The model of promising practices in rider education and licensing was developed on the basis of a review of current research and position papers published by the National Highway Traffic Safety Administration (NHTSA). Thirteen practices were identified and organized within three broad areas: program administration, rider education, and licensing. Program administration refers to the structure and organization of a jurisdiction’s rider education and licensing activities. Practices related to rider education concern the details of delivering training efficiently and effectively to motorcycle operators. Finally, licensing practices require operators to ride legally and prescribe procedures for ensuring that only skilled riders are licensed to operate motorcycles.

Data and Measures

All 47 States with legislated motorcycle rider education programs were ranked along the various dimensions of the promising-practices model on the basis of data collected as part of an earlier NHTSA-funded study summarized in Motorcycle Rider Education and Licensing: A Review of Programs and Practices (NHTSA, 2005).
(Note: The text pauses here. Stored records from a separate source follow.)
/-- True of the instructions that a thread fetches, false of the part's own steps. -/
def Instr.hasWord (i : Instr) : Bool :=
  match i with
  | .add _ _ _ _ => true
  | .sub _ _ _ _ => true
  | .and _ _ _ _ => true
  | .or _ _ _ _ => true
  | .xor _ _ _ _ => true
  | .andn _ _ _ _ => true
  | .shl _ _ _ _ => true
  | .shr _ _ _ _ => true
  | .sra _ _ _ _ => true
  | .min _ _ _ _ => true
  | .max _ _ _ _ => true
  | .minn _ _ _ _ => true
  | .maxn _ _ _ _ => true
  | .mul _ _ _ _ => true
  | .mulh _ _ _ _ => true
  | .mulhn _ _ _ _ => true
  | .divs _ _ _ _ => true
  | .divn _ _ _ _ => true
  | .rems _ _ _ _ => true
  | .remn _ _ _ _ => true
  | .clz _ _ _ => true
  | .ctz _ _ _ => true
  | .popc _ _ _ => true
  | .rotl _ _ _ _ => true
  | .rotr _ _ _ _ => true
  | .addsh1 _ _ _ _ => true
  | .addsh2 _ _ _ _ => true
  | .addsh3 _ _ _ _ => true
  | .spbank _ _ _ => true
  | .sprow _ _ _ => true
  | .brev _ _ _ => true
  | .bswap _ _ _ => true
  | .ceq _ _ _ _ _ => true
  | .cne _ _ _ _ _ => true
  | .clt _ _ _ _ _ => true
  | .cle _ _ _ _ _ => true
  | .cltn _ _ _ _ _ => true
  | .clen _ _ _ _ _ => true
  | .cbit _ _ _ _ _ => true
  | .addi _ _ _ _ => true
  | .andi _ _ _ _ => true
  | .ori _ _ _ _ => true
  | .xori _ _ _ _ => true
  | .muli _ _ _ _ => true
  | .shli _ _ _ _ => true
  | .shri _ _ _ _ => true
  | .srai _ _ _ _ => true
  | .rotli _ _ _ _ => true
  | .ceqi _ _ _ _ _ => true
  | .cnei _ _ _ _ _ => true
  | .clti _ _ _ _ _ => true
  | .clei _ _ _ _ _ => true
  | .cltni _ _ _ _ _ => true
  | .cleni _ _ _ _ _ => true
  | .cgti _ _ _ _ _ => true
  | .cgei _ _ _ _ _ => true
  | .exti _ _ _ _ _ => true
  | .lqz _ _ _ _ => true
  | .lqk _ _ _ _ => true
  | .pcadd _ _ _ _ => true
  | .psel _ _ _ _ _ => true
  | .pand _ _ _ _ => true
  | .por _ _ _ _ => true
  | .pxor _ _ _ _ => true
  | .pandn _ _ _ _ => true
  | .porn _ _ _ _ => true
  | .pnand _ _ _ _ => true
  | .pnor _ _ _ _ => true
  | .pxnor _ _ _ _ => true
  | .brPset _ _ _ => true
  | .brPclr _ _ _ => true
  | .brZ _ _ _ => true
  | .brNz _ _ _ => true
  | .brEop _ _ => true
  | .brEos _ _ => true
  | .brQe _ _ => true
  | .br _ _ => true
  | .jmp _ _ => true
  | .jal _ _ => true
  | .jalr _ _ _ _ => true
  | .repf _ _ _ _ => true
  | .nop _ => true
  | .yield _ => true
  | .texit _ _ _ => true
  | .halt _ => true
  | .faddF32 _ _ _ _ => true
  | .fsubF32 _ _ _ _ => true
  | .fmulF32 _ _ _ _ => true
  | .fdivF32 _ _ _ _ => true
  | .fsqrtF32 _ _ _ => true
  | .fminF32 _ _ _ _ => true
  | .fmaxF32 _ _ _ _ => true
  | .fmaF32 _ _ _ _ => true
  | .fmsF32 _ _ _ _ => true
  | .fnmaF32 _ _ _ _ => true
  | .fabsF32 _ _ _ => true
  | .fnegF32 _ _ _ => true
  | .fcpsF32 _ _ _ _ => true
  | .fceqF32 _ _ _ _ _ => true
  | .fcltF32 _ _ _ _ _ => true
  | .fcleF32 _ _ _ _ _ => true
  | .faddF64 _ _ _ _ => true
  | .fsubF64 _ _ _ _ => true
  | .fmulF64 _ _ _ _ => true
  | .fdivF64 _ _ _ _ => true
  | .fsqrtF64 _ _ _ => true
  | .fminF64 _ _ _ _ => true
  | .fmaxF64 _ _ _ _ => true
  | .fmaF64 _ _ _ _ => true
  | .fmsF64 _ _ _ _ => true
  | .fnmaF64 _ _ _ _ => true
  | .fabsF64 _ _ _ => true
  | .fnegF64 _ _ _ => true
  | .fcpsF64 _ _ _ _ => true
  | .fceqF64 _ _ _ _ _ => true
  | .fcltF64 _ _ _ _ _ => true
  | .fcleF64 _ _ _ _ _ => true
  | .fcvtF64F32 _ _ _ => true
  | .fcvtF32F64 _ _ _ => true
  | .fcvtF32S64 _ _ _ => true
  | .fcvtF32N64 _ _ _ => true
  | .fcvtF64S64 _ _ _ => true
  | .fcvtF64N64 _ _ _ => true
  | .fcvtS64F32 _ _ _ => true
  | .fcvtN64F32 _ _ _ => true
  | .fcvtS64F64 _ _ _ => true
  | .fcvtN64F64 _ _ _ => true
  | .fcvtF32B16 _ _ _ => true
  | .fcvtB16F32 _ _ _ => true
  | .fcvtF32F16 _ _ _ => true
  | .fcvtF16F32 _ _ _ => true
  | .fcvtF32E4 _ _ _ => true
  | .fcvtF32E5 _ _ _ => true
  | .fcvtE4F32 _ _ _ => true
  | .fcvtE5F32 _ _ _ => true
  | .vadd _ _ _ _ _ _ => true
  | .vsub _ _ _ _ _ _ => true
  | .vmul _ _ _ _ _ _ => true
  | .vdiv _ _ _ _ _ _ => true
  | .vfma _ _ _ _ _ _ => true
  | .vfms _ _ _ _ _ _ => true
  | .vfnma _ _ _ _ _ _ => true
  | .vsqrt _ _ _ _ _ => true
  | .vmin _ _ _ _ _ _ => true
  | .vmax _ _ _ _ _ _ => true
  | .vabs _ _ _ _ _ => true
  | .vneg _ _ _ _ _ => true
  | .vcps _ _ _ _ _ _ => true
  | .vrcp _ _ _ _ _ => true
  | .vrsq _ _ _ _ _ => true
  | .vexp2 _ _ _ _ _ => true
  | .vlog2 _ _ _ _ _ => true
  | .vdot _ _ _ _ _ _ => true
  | .vand _ _ _ _ _ _ => true
  | .vor _ _ _ _ _ _ => true
  | .vxor _ _ _ _ _ _ => true
  | .vshl _ _ _ _ _ _ => true
  | .vshr _ _ _ _ _ _ => true
  | .vsra _ _ _ _ _ _ => true
  | .vceq _ _ _ _ _ _ => true
  | .vcne _ _ _ _ _ _ => true
  | .vclt _ _ _ _ _ _ => true
  | .vcle _ _ _ _ _ _ => true
  | .vsel _ _ _ _ _ => true
  | .vadds _ _ _ _ _ _ => true
  | .vsubs _ _ _ _ _ _ => true
  | .vmulh _ _ _ _ _ _ => true
  | .vcvt _ _ _ _ _ _ _ => true
  | .vperm _ _ _ _ _ _ => true
  | .vbcst _ _ _ _ _ _ => true
  | .vins _ _ _ _ _ _ => true
  | .vext _ _ _ _ _ _ => true
  | .vzipl _ _ _ _ _ _ => true
  | .vziph _ _ _ _ _ _ => true
  | .vuzpe _ _ _ _ _ _ => true
  | .vuzpo _ _ _ _ _ _ => true
  | .vrsum _ _ _ _ _ => true
  | .vrmax _ _ _ _ _ => true
  | .vrmin _ _ _ _ _ => true
  | .vrand _ _ _ _ _ => true
  | .vror _ _ _ _ _ => true
  | .vmovs _ _ _ _ _ => true
  | .lds8 _ _ _ _ _ => true
  | .ldn8 _ _ _ _ _ => true
  | .lds16 _ _ _ _ _ => true
  | .ldn16 _ _ _ _ _ => true
  | .lds32 _ _ _ _ _ => true
  | .ldn32 _ _ _ _ _ => true
  | .ld64 _ _ _ _ _ => true
  | .st8 _ _ _ _ _ => true
  | .st16 _ _ _ _ _ => true
  | .st32 _ _ _ _ _ => true
  | .st64 _ _ _ _ _ => true
  | .vld _ _ _ _ _ => true
  | .vlds _ _ _ _ _ _ => true
  | .vgth _ _ _ _ _ _ => true
  | .vst _ _ _ _ _ => true
  | .vsts _ _ _ _ _ _ => true
  | .vsct _ _ _ _ _ _ => true
  | .amo64Swap _ _ _ _ _ => true
  | .amo64Cas _ _ _ _ _ => true
  | .amo64Add _ _ _ _ _ => true
  | .amo64Fadd _ _ _ _ _ => true
  | .amo32Swap _ _ _ _ _ => true
  | .amo32Cas _ _ _ _ _ => true
  | .amo32Add _ _ _ _ _ => true
  | .amo32Fadd _ _ _ _ _ => true
  | .redAdd _ _ _ _ _ => true
  | .redAnd _ _ _ _ _ => true
  | .redOr _ _ _ _ _ => true
  | .redXor _ _ _ _ _ => true
  | .redMax _ _ _ _ _ => true
  | .redMin _ _ _ _ _ => true
  | .redMaxn _ _ _ _ _ => true
  | .redMinn _ _ _ _ _ => true
  | .redFadd _ _ _ _ _ => true
  | .redFmax _ _ _ _ _ => true
  | .redFmin _ _ _ _ _ => true
  | .vamoSwap _ _ _ _ _ _ _ => true
  | .vamoAdd _ _ _ _ _ _ _ => true
  | .vamoAnd _ _ _ _ _ _ _ => true
  | .vamoOr _ _ _ _ _ _ _ => true
  | .vamoXor _ _ _ _ _ _ _ => true
  | .vamoMax _ _ _ _ _ _ _ => true
  | .vamoMin _ _ _ _ _ _ _ => true
  | .vamoFadd _ _ _ _ _ _ _ => true
  | .fence _ _ => true
  | .ldfe _ _ _ => true
  | .ldfec _ _ _ => true
  | .stfe _ _ _ => true
  | .waitge _ _ _ => true
  | .migrate _ _ => true
  | .prefetch _ _ _ => true
  | .fork _ _ _ _ => true
  | .joinw _ _ => true
  | .launch _ _ => true
  | .tinfo _ _ _ => true
  | .qbind _ _ _ => true
  | .qpoll _ _ _ => true
  | .send _ _ _ => true
  | .sende _ _ _ => true
  | .vqrd _ _ _ => true
  | .vqwr _ _ _ => true
  | .itemget _ _ _ => true
  | .itemput _ _ _ _ => true
  | .barj _ _ => true
  | .barl _ _ => true
  | .bara _ _ => true
  | .barw _ _ => true
  | .barm _ _ _ => true
  | .csig _ _ _ _ => true
  | .xset _ _ _ _ => true
  | .xget _ _ _ _ => true
  | .xlaunch _ _ _ => true
  | .xwait _ _ _ => true
  | .trig _ _ _ => true
  | .trigc _ _ => true
  | .trigq _ _ _ => true
  | .mxwait _ _ => true
  | .mxrd _ _ _ => true
  | .hdone _ => true
  | .ppt _ _ => true
  | .radd _ _ _ => true
  | .rmax _ _ _ => true
  | .rlww _ _ _ => true
  | .rsadd _ _ _ => true
  | .rsrem _ _ _ => true
  | .rshas _ _ _ _ => true
  | .rmean _ _ _ => true
  | .rfront _ _ _ _ => true
  | .rwaitf _ _ _ _ => true
  | .hlcrd _ _ => true
  | .rship _ _ => true
  | .rstat _ _ _ _ => true
  | .mbsend _ _ _ => true
  | .mbrecv _ _ _ => true
  | .mbpoll _ _ _ => true
  | .trputAdd _ _ _ => true
  | .trputMin _ _ _ => true
  | .trputMax _ _ _ => true
  | .trputAnd _ _ => true
  | .trputOr _ _ => true
  | .trputXor _ _ => true
  | .trputBcast _ _ _ => true
  | .trputBarrier _ _ => true
  | .trget _ _ => true
  | .trap _ _ => true
  | .eret _ => true
  | .uiret _ => true
  | .csrrd _ _ _ _ => true
  | .csrwr _ _ _ _ => true
  | .csrset _ _ _ _ => true
  | .csrclr _ _ _ _ => true
  | .grd _ _ _ => true
  | .gwr _ _ _ => true
  | .tlbinv _ _ _ => true
  | .tlbinvAll _ _ => true
  | .bkpt _ => true
  | .handlerStart _ _ => false
  | .threadPlacement _ _ _ => false
  | .shareComputation _ => false
  | .urgentShareComputation _ => false
  | .preemption _ => false
  | .preemptionGraceExpiry _ => false
  | .waitLimitExpiry _ => false
  | .deferredResultReturn _ => false
  | .mtArrival _ => false
  | .launchInboxCompletion _ => false
  | .launchMailboxCompletion _ => false
  | .stageBalancer _ => false
  | .asyncTrapDelivery _ => false
  | .uintDelivery _ => false
  | .homeWrite _ => false
  | .directoryOverflow _ => false
  | .copyStart _ _ => false
  | .copyCompletion _ _ => false
  | .copyInboxAction _ _ => false
  | .pushAction _ _ => false
  | .mxuCommandStart _ => false
  | .mxuRow _ _ => false
  | .mxuCommandComplete _ _ => false
  | .watchActionStart _ _ => false
  | .canopyRound _ => false
  | .remoteCopyData _ => false
  | .remoteCopyCompletionRequest _ => false
  | .remoteCopyReport _ => false
  | .mailboxPayload _ => false
  | .mailboxSequenceWord _ => false
  | .slotReleaseNotice _ => false
  | .cutHeader _ => false
  | .cutUnit _ => false
  | .cutMarker _ => false
  | .cutAcknowledgement _ => false
  | .timeBaseSynchronisation _ => false
  | .discardReport _ => false
  | .linkAcknowledgement _ => false
  | .retryRequest _ => false
  | .linkIdle _ => false
  | .bulkWriteFault _ => false
  | .bulkData _ => false
  | .linkOutOfService _ => false
  | .boundaryModuleFailure _ _ => false
  | .cutSend _ _ _ => false
  | .membershipEvaluation _ _ => false
  | .silenceExpiry _ _ _ => false
  | .rshipBoundExpiry _ _ => false
  | .migrationRequest _ => false
  | .ldoor _ => false
  | .launchMailboxTake => false
  | .mdoor _ => false
  | .dmhead _ => false
  | .summary .. => false
  | .registerWrite _ _ => false
  | .checkpoint => false
  | .restore _ => false
  | .bringUp _ => false
  | .enterService => false
  | .enterTest => false
  | .enterD1 => false
  | .enterD2 => false
  | .enterD3 => false
  | .wakeD0 => false
  | .clockLevelWrite _ => false
  | .clockLevelChange => false
  | .debugToken _ => false
  | .debugTokenExpiry => false
  | .debugTokenRevocation => false
  | .debugResume _ => false
  | .getVersion => false
  | .getCapabilities => false
  | .negotiateAlgorithms => false
  | .getDigests => false
  | .getCertificate => false
  | .challenge _ => false
  | .getMeasurements _ => false
  | .sessionEstablishment => false
  | .replayEventDelivery => false
  | .illegalEncoding _ => false
  | .flitCrcFailure _ => false
  | .reservedKindFlit _ => false
  | .managementLaunchSubmission _ => false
This data provided information on each State’s practices as they related to the three areas of program administration, rider education, and licensing.

Identifying Promising-Practices States

Overall promising-practices scores were assigned to each State through summated scales for the three areas of program administration, rider education, and licensing. States were classified as “low,” “medium,” or “high” promising practices on the basis of scores for all 47 State-legislated programs.

Data Collection Instruments for Site Visits

Five States, Delaware, Idaho, Maryland, Nevada, and Oregon, were selected for site visits because of their overall high promising-practices scores for rider education and licensing. The purpose of the site visits was to gather detailed information from motorcycle rider education program administrators, instructors, and students about the features of programs that deliver high-quality and effective training. Information was collected through interviews with administrators and focus groups with instructors and students.

Results From Site Visits

During the site visits to the five promising-practices States, administrators, instructors, and students were asked to consider and comment on features of the program related to program administration, rider education, and licensing. Through the focus groups and interviews, the respondents identified specific policies and actions the programs had implemented that helped promote high-quality training and effective licensing. These actions are summarized in a “Highlights” section that corresponds to each of the 13 promising practices.

Recommendations

Review and analysis of the data collected during the site visits resulted in a set of recommendations aimed at providing guidelines for States interested in improving their rider training programs, focusing on the critical components of program administration, rider education, and licensing:

  • organize the rider education program and the licensing program under the same administrative agency;
  • explore alternative sources of funding to support rider training activities;
  • centralize registration and increase the flexibility of course schedules;
  • offer classes targeted toward experienced operators who are riding without a license; and
  • implement ongoing training, monitoring, and mentoring of instructors.